§ EXERCISE: Find every line with the string "code" in the material below and copy it.

§ INFORMATION PROVIDED:
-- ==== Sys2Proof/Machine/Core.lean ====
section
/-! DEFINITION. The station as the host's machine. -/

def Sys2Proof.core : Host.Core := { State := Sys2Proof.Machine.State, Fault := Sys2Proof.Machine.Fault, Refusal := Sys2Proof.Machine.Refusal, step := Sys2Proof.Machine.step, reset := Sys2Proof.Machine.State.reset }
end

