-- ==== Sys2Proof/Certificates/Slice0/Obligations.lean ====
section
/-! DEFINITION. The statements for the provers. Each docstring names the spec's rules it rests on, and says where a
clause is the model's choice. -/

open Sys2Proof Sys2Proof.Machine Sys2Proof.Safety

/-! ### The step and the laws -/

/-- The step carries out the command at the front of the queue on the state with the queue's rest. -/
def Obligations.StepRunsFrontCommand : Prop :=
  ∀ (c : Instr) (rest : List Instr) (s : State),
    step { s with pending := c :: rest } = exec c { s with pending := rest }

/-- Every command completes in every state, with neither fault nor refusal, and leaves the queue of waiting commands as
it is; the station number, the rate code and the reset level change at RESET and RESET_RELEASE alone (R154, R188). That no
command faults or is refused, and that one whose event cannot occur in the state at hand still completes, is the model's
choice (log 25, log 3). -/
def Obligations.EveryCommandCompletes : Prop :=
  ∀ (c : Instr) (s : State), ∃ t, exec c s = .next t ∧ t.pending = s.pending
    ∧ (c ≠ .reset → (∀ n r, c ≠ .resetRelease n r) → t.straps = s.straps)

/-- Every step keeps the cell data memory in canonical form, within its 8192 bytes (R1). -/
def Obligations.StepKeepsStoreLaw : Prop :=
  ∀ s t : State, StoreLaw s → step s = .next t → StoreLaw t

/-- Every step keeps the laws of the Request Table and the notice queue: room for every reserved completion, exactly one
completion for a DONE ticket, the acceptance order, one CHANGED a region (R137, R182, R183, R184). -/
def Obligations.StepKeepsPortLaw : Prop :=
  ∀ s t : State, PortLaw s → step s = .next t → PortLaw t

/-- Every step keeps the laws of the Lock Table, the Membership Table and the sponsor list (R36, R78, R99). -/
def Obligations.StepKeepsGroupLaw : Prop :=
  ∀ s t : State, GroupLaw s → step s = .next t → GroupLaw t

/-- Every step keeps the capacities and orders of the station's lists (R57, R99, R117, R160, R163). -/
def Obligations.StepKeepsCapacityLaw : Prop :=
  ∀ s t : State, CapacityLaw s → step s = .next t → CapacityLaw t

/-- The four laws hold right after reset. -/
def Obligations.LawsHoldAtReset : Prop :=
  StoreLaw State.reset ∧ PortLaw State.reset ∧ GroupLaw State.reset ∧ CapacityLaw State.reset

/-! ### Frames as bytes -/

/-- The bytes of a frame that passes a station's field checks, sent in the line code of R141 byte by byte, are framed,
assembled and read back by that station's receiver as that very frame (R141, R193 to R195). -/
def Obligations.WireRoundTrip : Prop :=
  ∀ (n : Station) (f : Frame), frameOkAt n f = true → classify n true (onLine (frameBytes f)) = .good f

§ REPLY:
it is; the station number, the rate code and the reset level change at RESET and RESET_RELEASE alone (R154, R188). That no
/-- The bytes of a frame that passes a station's field checks, sent in the line code of R141 byte by byte, are framed,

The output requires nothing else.